Chow was a high-school classmate of Ma Ying-jeou's sister. Chow and Ma married in New York. She worked as a research assistant, assistant librarian, and maître d’hôtel at a Chinese restaurant to support her husband through Harvard Law School. They have two daughters, Lesley (Ma Wei-chung, 馬唯中) and Kelly (Ma Yuan-chung, 馬元中). Lesley was born in 1980 in the United States when Ma was attending Harvard; she completed her undergraduate work at Harvard University, her MA at New York University, and her PhD at the University of California San Diego. She is the Ming Chu Hsu and Daniel Xu Associate Curator of Asian Art in the Department of Modern and Contemporary Art at The Metropolitan Museum of Art, New York. The younger daughter, Kelly, was born in Taiwan and completed her undergraduate studies at Brown University in Rhode Island.

==Career==
Ma was employed at the Mega International Commercial Bank in Taiwan in its legal department. After Ma won the 2008 presidential election, she said she would continue her professional work. At the time, the only change she has made to her lifestyle was taking a chauffeured ride to work instead of public transportation.

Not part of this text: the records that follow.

/-- Where a send succeeds or is refused, the state after it stands as the one before. -/
theorem sendReq_next {s t : State} {w : Sender} {kind : ReqKind} {dpa len : Nat} {data : List (BitVec 8)} {o : Option Nat}
    (h : sendReq s w kind dpa len data = (t, o)) : t.mem.standing = s.mem.standing := by
  rw [← sendReq_standing s w kind dpa len data, h]

theorem jobWriteOne_standing {s t : State} {j : Job} {p : Nat × List (BitVec 8) × Bool × Stop} (h : jobWriteOne s j p = some t) :
    t.mem.standing = s.mem.standing := by
  obtain ⟨off, data, poison, stop⟩ := p
  unfold jobWriteOne at h
  dsimp only at h
  split at h
  · split at h
    · cases h
    · split at h
      · cases h; simp
      · cases h; simp
  · split at h
    · exact jobWalk_standing h
    · cases h; simp
    · cases h; simp
    · split at h
      · cases h; simp
      · split at h
        · cases h
        · split at h
          · next hs => cases h; simpa using sendReq_next hs
          · next hs => cases h; simpa using sendReq_next hs

theorem jobReadOne_standing {s t : State} {j : Job} (h : jobReadOne s j = some t) : t.mem.standing = s.mem.standing := by
  unfold jobReadOne at h
  dsimp only at h
  split at h
  · split at h
    · cases h
    · cases h; simp
  · split at h
    · exact jobWalk_standing h
    · cases h; simp
    · cases h; simp
    · split at h
      · cases h
      · split at h
        · next hs => cases h; simpa using sendReq_next hs
        · next hs => cases h; simpa using sendReq_next hs

theorem jobStep_standing {s t : State} {j : Job} (h : jobStep s j = some t) : t.mem.standing = s.mem.standing := by
  unfold jobStep at h
  split at h
  · exact jobWriteOne_standing h
  · split at h
    · exact jobReadOne_standing h
    · split at h
      · cases h; rfl
      · cases h

@[simp] theorem jobPump_standing (s : State) (ce fuel : Nat) : (jobPump s ce fuel).mem.standing = s.mem.standing := by
  induction fuel generalizing s with
  | zero => rfl
  | succ fuel ih =>
    unfold jobPump
    split
    · next t h =>
      obtain ⟨j, -, hj⟩ := Option.bind_eq_some_iff.1 h
      rw [ih, jobStep_standing hj]
    · rfl

@[simp] theorem jobPumpEngine_standing (s : State) (ce : Nat) : (jobPumpEngine s ce).mem.standing = s.mem.standing := jobPump_standing _ _ _

@[simp] theorem jobAnswer_standing (s : State) (jid off : Nat) (stop : Stop) (rd : Bool) (status : Nat) (data : List (BitVec 8)) :
    (jobAnswer s jid off stop rd status data).mem.standing = s.mem.standing := by
  have failed : (if status = stOK then s else jobFail s jid status).mem.standing = s.mem.standing := ite_standing rfl (jobFail_standing _ _ _)
  unfold jobAnswer
  extract_lets s0 s1
  have h1 : s1.mem.standing = s.mem.standing := ite_standing failed failed
  split
  · rw [jobPumpEngine_standing, h1]
  · exact h1

@[simp] theorem answer_standing (s : State) (r : Req) (status : Nat) (data : List (BitVec 8)) (unit : Option Nat) (stop : Stop) :
    (answer s r status data unit stop).mem.standing = s.mem.standing := by
  unfold answer
  dsimp only
  rw [releaseHeld_standing]
  repeat' split
  all_goals simp

/-! Descriptors -/

theorem sendControl_next {s t : State} {l dst : Nat} {payload : List (BitVec 8)} {why : Purpose} {o : SendResult}
    (h : sendControl s l dst payload why = (t, o)) : t.mem = s.mem := by
  rw [← sendControl_mem s l dst payload why, h]

@[simp] theorem finishDesc_standing (s : State) (q idx status : Nat) (det : BitVec 128) :
    (finishDesc s q idx status det).mem.standing = s.mem.standing := by
  unfold finishDesc
  split
  · rfl
  · dsimp only
    split
    · simp
    · split
      · split
        · split <;> simp
        · simp
      · split
        · simp
        · split
          · next h => simp [sendControl_next h]
          · next h => simp [sendControl_next h]

@[simp] theorem readRecord_standing (s : State) (l : Labels) (i : Nat) (x : Xmit) : (readRecord s l i x).1.mem.standing = s.mem.standing := by
  unfold readRecord
  dsimp only
  split <;> simp

@[simp] theorem registerWait_standing (s : State) (l : Labels) (i gen value : Nat) (who : WaitFor) (x : Xmit) :
    (registerWait s l i gen value who x).1.mem.standing = s.mem.standing := by
  unfold registerWait
  dsimp only
  split
  · rfl
  · have read := readRecord_standing s l i x
    split
    · next h => rw [h] at read; exact read
    · next h =>
      rw [h] at read
      repeat' split
      all_goals exact read

@[simp] theorem waitOutcome_standing (s : State) (q idx out : Nat) : (waitOutcome s q idx out).mem.standing = s.mem.standing := by
  unfold waitOutcome; split <;> simp

@[simp] theorem startWait_standing (s : State) (q : Nat) (d : Desc) (x : Xmit) : (startWait s q d x).mem.standing = s.mem.standing := by
  unfold startWait
  split
  · simp
  · split
    · simp
    · split
      · next h => simp [sendControl_next h]
      · next h => simp [sendControl_next h]

@[simp] theorem refuseDesc_standing (s : State) (q idx st : Nat) : (refuseDesc s q idx st).mem.standing = s.mem.standing := by
  simp [refuseDesc]

@[simp] theorem askFences_standing (s : State) (q idx l : Nat) (hs : List Nat) : (askFences s q idx l hs).mem.standing = s.mem.standing := by
  induction hs generalizing s with
  | nil => rfl
  | cons h hs ih =>
    unfold askFences
    split
    · next e => simp [ih, sendControl_next e]
    · next e => simp [sendControl_next e]

@[simp] theorem advanceQueue_standing (s : State) (q fuel : Nat) : (advanceQueue s q fuel).mem.standing = s.mem.standing := by
  induction fuel generalizing s with
  | zero => rfl
  | succ fuel ih =>
    unfold advanceQueue
    dsimp only
    repeat' split
    all_goals simp [ih]

@[simp] theorem settle_standing (s : State) (q : Nat) : (settle s q).mem.standing = s.mem.standing := advanceQueue_standing _ _ _
@[simp] theorem endDesc_standing (s : State) (q idx status : Nat) (det : BitVec 128) :
    (endDesc s q idx status det).mem.standing = s.mem.standing := by simp [endDesc]

@[simp] theorem destroyFence_standing (s : State) (i : Nat) : (destroyFence s i).mem.standing = s.mem.standing := by
  unfold destroyFence; dsimp only; split <;> simp

/-! Swaps, teardown and what waits for a scrub -/

@[simp] theorem abandonSwap_standing (s : State) (i status : Nat) (us : Option Nat) :
    (abandonSwap s i status us).mem.standing = s.mem.standing := by
  unfold abandonSwap
  extract_lets s0 lasted x ds _ s1 s2 s3
  have h0 : s0.mem.standing = s.mem.standing := ite_standing rfl rfl
  have h2 : s2.mem.standing = s1.mem.standing := forAll_standing fun _ _ => updChan_standing rfl
  split
  · exact h0
  · split
    · exact h0
    · rw [endDesc_standing, State.setSetting_mem, h2]
      exact h0

@[simp] theorem failMoves_standing (s : State) (c : Nat) : (failMoves s c).mem.standing = s.mem.standing :=
  forAll_standing fun t i => abandonSwap_standing t i stCHFAIL none

@[simp] theorem dropRanges_standing (s : State) (p : RangeEnt → Bool) : (dropRanges s p).mem.standing = s.mem.standing := by
  unfold dropRanges
  extract_lets keep s1
  exact (forAll_standing fun _ _ => rfl : s1.mem.standing = s.mem.standing)
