/-- The hoist of one car (chapter 06, Table 06.5). `dem` is the control path's demand for outputs k = 0 to
3 (contactor, brake A, brake B, STO); `demEpoch` is what joins it at the next epoch boundary. `ran` says that the move has
begun to run, `jogStop` that the stop in progress is the jog's own, `jogIgnored` the direction of an ignored press. `left`
holds from a start sequence until the car next levels (R150), `stopped3` from a class 3 stop until the next start (R152). -/
structure Hoist where
  phase : HPhase := .idle
  kind : HKind := .none
  plan : Option Plan := none
  tau : Rat := 0
  refPos : Int := 0
  refSpeed : Int := 0
  refAcc : Int := 0
  targetLanding : Nat := 0xFF
  targetPos : Int := 0
  vLimit : Nat := 0
  stopClass : Option Nat := none
  stopReq : Option Nat := none
  stopBehind : Bool := false
  left : Bool := false
  stopped3 : Bool := false
  ran : Bool := false
  prevDir : Int := 0
  dwellRunning : Bool := false
  levelled : Bool := false
  levelError : Int := 0
  lastLanding : Nat := 0xFF
  relevels : Nat := 0
  relevelPending : Bool := false
  replanned : Bool := false
  slowed : Bool := false
  load : Option Int := none
  settled : Bool := false
  pretorque : Int := 0
  torque : Int := 0
  rampFrom : Int := 0
  rampFrame : Nat := 0
  ovh : List Nat := []
  admitFrame : Nat := 0
  trips : Nat := 0
  jogDir : Nat := 0
  jogHost : Bool := false
  jogLast : Nat := 0
  jogHold : Bool := false
  jogIgnored : Nat := 0
  jogStop : Bool := false
  waiting : Bool := false
  admitFlag : Bool := false
  admMotor : Nat := 0
  admRegen : Nat := 0
  rescueDone : Bool := false
  dem : BitVec 4 := 0
  demEpoch : Option (BitVec 4) := none
  limitIn : Nat := 0
  learn : Learn := {}
  bt : BTest := {}
  deriving DecidableEq, Repr

/-! ### Door engine (chapter 07) -/

/-- Door states of Table 07.6. -/
inductive DState where
  | unreferenced | referencing | closedLocked | awaitingLock | opening | opened | closing | nudging
  | reversing | stopped | faulted | absent
  deriving DecidableEq, Repr

/-- A door plan: piecewise-constant acceleration. Reuses `Stretch` with `jerk` read as the acceleration
(µm/s²). -/
structure DPlan where
  x0 : Rat := 0
  v0 : Rat := 0
  dir : Int := 1
  runs : List Stretch := []
  target : Int := 0
  vPeak : Int := 0
  d6At : Rat := 0
  endAt : Rat := 0
  capped : Bool := false
  deriving DecidableEq, Repr

/-- What a door does when a deceleration or hold of R137 ends. -/
inductive DNext where
  | none | stop | doOpen | doClose | doNudge | doReference
  deriving DecidableEq, Repr

/-- A demand to stay open: a close that would follow an opening no longer does (R149). -/
def DNext.keepOpen : DNext → DNext
  | .doClose | .doNudge => .none
  | n => n

/-- One door operator (chapter 07, Table 07.5). `frac` counts 1/64 entries. `delta`, `tracked`, `thetaPrev` and
`rotPrev` are in 1/12,288 of an electrical cycle; `force` and `adapt` in µN. `next` is what follows the
deceleration or the opening in progress; `resync` is a stall that awaits its resynchronisation. -/
structure Door where
  state : DState := .unreferenced
  plan : Option DPlan := none
  tau : Rat := 0
  pos : Int := 0
  refSpeed : Int := 0
  refAcc : Int := 0
  next : DNext := .none
  holdOpen : Bool := false
  dwell : Bool := false
  closeDemand : Bool := false
  stayOpen : Bool := false
  carStop : Bool := false
  address : Nat := 0
  frac : Nat := 0
  increment : Int := 0
  amplitude : Nat := 0
  referenced : Bool := false
  tableOk : Bool := false
  tableDown : Bool := false
  tableTries : Nat := 0
  tableCrc : U32 := 0
  tableChange : Bool := false
  nodeLost : Bool := false
  iPrev : List Int := []
  thetaPrev : Option Int := none
  rotPrev : Option Int := none
  fastSamples : Nat := 0
  speeds : List Int := []
  estValid : Bool := false
  estSpeed : Int := 0
  delta : Int := 0
  force : Int := 0
  tracked : Int := 0
  stallRun : Nat := 0
  stalled : Bool := false
  resync : Bool := false
  obstRun : Nat := 0
  obstPeak : Int := 0
  blank : Nat := 0
  lastObstForce : Int := 0
  lastObstPos : Int := 0
  lastCause : Nat := 0xFF
  reopens : Nat := 0
  openObst : Nat := 0
  openRetry : Bool := false
  lockTries : Nat := 0
  curtain : Bool := false
  cleanClose : Bool := false
  adapt : Tbl Int := []
  adaptSum : Tbl (Int × Nat) := []
  closes : Nat := 0
  obstructions : Nat := 0
  nearMisses : Nat := 0
  vLimit : Nat := 0
  openTarget : Nat := 0
  deriving DecidableEq, Repr

/-- What the node of a moving operator goes on from after the mirrored epoch (R135). -/
structure DoorBase where
  pos : Int := 0
  address : Nat := 0
  frac : Nat := 0
  increment : Int := 0
  refSpeed : Int := 0
  deriving DecidableEq, Repr

/-- A microstep table slot (R132): none stands for the default table of its phase count (Table 07.2). -/
structure DoorSlot where
  phases : Nat := 0
  entries : Option (List Int) := none
  deriving DecidableEq, Repr

/-- Hoist and doors, work class MOTION. (log entry 13: DESIGN CHOICE) -/
structure Motion where
  hoist : Tbl Hoist := []
  doors : Tbl Door := []
  slots : Tbl DoorSlot := []
  deriving DecidableEq, Repr

/-! ### Dispatching (chapter 08) -/

/-- Car regimes, codes of Table 08.6. -/
inductive Regime where
  | normal | independent | inspection | firefighter | evacuation | rescue | outOfService
  deriving DecidableEq, Repr

/-- A call (R156 to R159, Table 08.5). State 0 pending, 1 registered, 2 boarded, 3 complete, 4 cancelled, 5
held by another pair (this pair's id); `born` is
the frame of acceptance, `earliest` the frame its wait starts (R175), `shown` the car announced for it, 0xFF before its first
announcement (R171), `notify` the channel and sequence of each host request that entered it, `point` the node (port × 256 + address) of a fixture or station call. -/
structure Call where
  id : Nat
  state : Nat
  kind : Nat
  group : Nat
  origin : Nat
  dest : Nat
  destGroup : Nat
  pax : Nat
  flags : Nat
  namedCar : Nat
  level : Nat
  car : Nat
  moves : Nat
  cost : Int
  born : Nat
  notify : List (Chan × U16)
  point : Option Nat
  leg2 : Option Nat
  earliest : Nat
  shown : Nat := 0xFF
  deriving DecidableEq, Repr

/-- A planned stop (R160, Table 08.6). `calls` are the ids that use it, with true where it is the call's origin. -/
structure Stop where
  landing : Nat
  priority : Bool
  up : Bool
  down : Bool
  provisional : Bool
  calls : List (Nat × Bool)
  deriving DecidableEq, Repr

/-- One local car's dispatching state: regime in force, demands by source, itinerary, passengers aboard, and whether
it takes group calls. `serving` says that its doors have opened at its first stop, `staleOut` that a stale takeover took
it out of group service (R277), `joining` that it becomes a candidate at the next dispatch cycle (R180). `removing` are the
calls that its removal re-dispatches (R181). -/
structure DispCar where
  regime : Regime := .normal
  hostDemand : Option Regime := none
  itin : List Stop := []
  aboard : Nat := 0
  serving : Bool := false
  inService : Bool := true
  faultOut : Bool := false
  recallDone : Bool := false
  leaving : Bool := false
  removedAt : Option Nat := none
  removing : List Nat := []
  joining : Bool := false
  staleOut : Bool := false
  deriving DecidableEq, Repr

/-- A power domain (R183 to R186). `share` is where this pair's part of the motoring and of the regeneration limit begins
and ends, the parts of all pairs filling 0 to 1 in their order; none is all of both. -/
structure Domain where
  hostBudget : Option (Nat × Nat) := none
  share : Option ((Rat × Rat) × (Rat × Rat)) := none
  fallback : Bool := false
  overDraw : Bool := false
  deriving DecidableEq, Repr

/-- A car summary of R166: regime code, load and, per (landing, down), the predicted first level time in ms. The shares of
R184 need the draw that a car has admitted or waits for (motoring and regeneration, W) and its power domain as well.
(log entry 56: DESIGN CHOICE) -/
structure CarSummary where
  car : Nat
  regime : Nat
  load : Int
  times : List (Nat × Bool × Nat)
  domain : Nat
  motor : Nat
  regen : Nat
  deriving DecidableEq, Repr

/-- A candidate of R161: board-set car, origin position, cost, wait and ride. -/
structure Candidate where
  car : Nat
  opos : Nat
  dpos : Nat
  cost : Int
  wait : Nat
  ride : Nat
  deriving DecidableEq, Repr

/-- What passes between pairs for a call transfer (R173): confirmation or release of a call. -/
structure TransferItem where
  release : Bool
  call : Call
  deriving DecidableEq, Repr

/-- What another pair's port brings. `lost` says that it has gone out of reach (R174), `heard` are the cars of which it has
published a summary since the last group epoch boundary, `member` those it has in the groups (R182). -/
structure PairView where
  inReach : Bool := false
  lost : Bool := false
  member : List Nat := []
  heard : List Nat := []
  summaries : List CarSummary := []
  deriving DecidableEq, Repr

/-- Dispatching. `queue` holds local calls waiting for evaluation, `forwarded` those from other pairs, `outItems`
what the next inter-pair cycle sends (peer pair, item of Table 14.4, call, candidate), `transfers` the calls whose
transfer a peer has confirmed, `redispatch` calls with the board-set car chosen for them, `announce` the
registrations that wait for the commit of an epoch (R171), `decisions` frames and durations (µs) of decisions. `refining` is
a refinement that waits for its boundary, in the form of `redispatch`. `waiting` calls join the queue at the next dispatch
cycle (R170), `away` calls are decided or held by another pair, `joined` says that this pair has joined its groups (R182),
`demandsOn` are the demand entries of the policy that demand priority calls now (R179).
(log entry 13: DESIGN CHOICE) -/
structure Disp where
  refining : List (Nat × Nat) := []
  waiting : List Nat := []
  away : List (Nat × Nat) := []
  joined : Bool := false
  demandsOn : List Nat := []
  calls : List Call := []
  cars : Tbl DispCar := []
  queue : List Nat := []
  forwarded : List (Nat × Call × Option Candidate) := []
  outItems : List (Nat × Nat × Call × Option Candidate) := []
  transfers : List (Nat × Nat) := []
  domains : Tbl Domain := []
  pairs : Tbl PairView := []
  groupEpoch : Nat := 0
  groupNext : Option Nat := none
  timekeeper : Bool := false
  decisions : List (Nat × Nat) := []
  refineMoves : Nat := 0
  redispatch : List (Nat × Nat) := []
  announce : List (Nat × Nat) := []
  deriving DecidableEq, Repr

/-! ### Safety islands, inputs and outputs (chapters 09 and 10) -/

/-- One channel of a safety input as one island filters it (R197): its accepted level and the frames of its latest
accepted transitions (R199). -/
structure SafChan where
  level : Bool := false
  times : List Nat := []
  deriving DecidableEq, Repr

/-- One two-channel safety input: channels A and B in islands A and B (R197), consecutive disagreeing cycles and
discrepancy counts per island, hold and chatter (R198, R199), and consecutive cycles in which the islands differ on
channel A and on channel B (R195). `rawA` and `rawB` are each island's position at the first raw edge of a terminal switch
since its last transition (R209). -/
structure SafIn where
  aa : SafChan := {}
  ab : SafChan := {}
  ba : SafChan := {}
  bb : SafChan := {}
  runA : Nat := 0
  runB : Nat := 0
  discA : Nat := 0
  discB : Nat := 0
  held : Bool := false
  chatter : Bool := false
  islRunA : Nat := 0
  islRunB : Nat := 0
  rawA : Option Int := none
  rawB : Option Int := none
  deriving DecidableEq, Repr

/-- Brake supervision of one brake (R218): its output is energised, the monitor has reached the state the output calls
for since the output last changed, and the timer of that change runs. -/
structure BrakeSup where
  reached : Bool := false
  energised : Bool := false
  timed : Bool := false
  deriving DecidableEq, Repr

/-- Supervision of one car by both islands (R190 to R220). Positions in µm, speeds in µm/s, `oA` in nm. Pairs of
positions are (motor_car, p_B). `envA` and `envB` are (v_0, frame) of an envelope; `denyA` and `denyB` say that the
island itself demanded a Stop in the last cycle. -/
structure CarSaf where
  pA : Int := 0
  pB : Int := 0
  vA : Int := 0
  vB : Int := 0
  pAok : Bool := false
  pBok : Bool := false
  vAok : Bool := false
  vBok : Bool := false
  oA : Int := 0
  oAok : Bool := false
  trip : Bool := false
  causes : List (Nat × Nat) := []
  tripTime : Nat := 0
  stop : Bool := false
  denyA : Bool := false
  denyB : Bool := false
  limit : Nat := 0
  limitSrc : Nat := 0
  envA : Option (Nat × Nat) := none
  envB : Option (Nat × Nat) := none
  advBridge : Bool := false
  relBridge : Bool := false
  advReq : Bool := false
  relReq : Bool := false
  relStart : Option (Int × Int) := none
  ucm : Option (Int × Int) := none
  ucmZone : Bool := false
  ucmMove : Option (Int × Int) := none
  dirLatch : Option (Int × Int × Int) := none
  finalDir : Option (Int × Int × Int) := none
  posRun : Nat := 0
  spdRun : Nat := 0
  limRunA : Nat := 0
  limRunB : Nat := 0
  ovRunA : Nat := 0
  ovRunB : Nat := 0
  etRunA : Nat := 0
  etRunB : Nat := 0
  brakeA : BrakeSup := {}
  brakeB : BrakeSup := {}
  closedAt : Option (Int × Int) := none
  btStart : Option (Int × Int) := none
  btPassA : Nat := 0
  btPassB : Nat := 0
  btNagged : Option Nat := none
  permitA : BitVec 4 := 0
  permitB : BitVec 4 := 0
  permRun : Nat := 0
  deriving DecidableEq, Repr

/-- A dark test in progress on one output (R236 to R239). Side 0 is the high side; `judged` is the verdict of R237,
`pulsing` says that the gate is stopped, `start` is the frame of its start. -/
structure DarkTest where
  side : Nat
  isRepeat : Bool
  judged : Option Bool
  pulsing : Bool
  start : Nat
  deriving DecidableEq, Repr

In a change of course, Ma, in a 15 July 2008 CNN interview, stated that his wife would resign her post at the bank to avoid any conflicts of interest or arouse suspicions during his presidency. Her resignation marked a major change for the career-oriented First Lady.

==Personality==
Chow is presented as a stark contrast from her predecessor, Chen Shui-bian's first lady, Wu Shu-chen; Chow is known for staying out of the political limelight and has rarely joined officials' wives at social or official functions. Chow has stated that she will not fulfill "traditional" first lady responsibilities (no former first ladies held an active occupation); she has, however, said that she will fill in on meeting and greeting dignitaries if she has the time.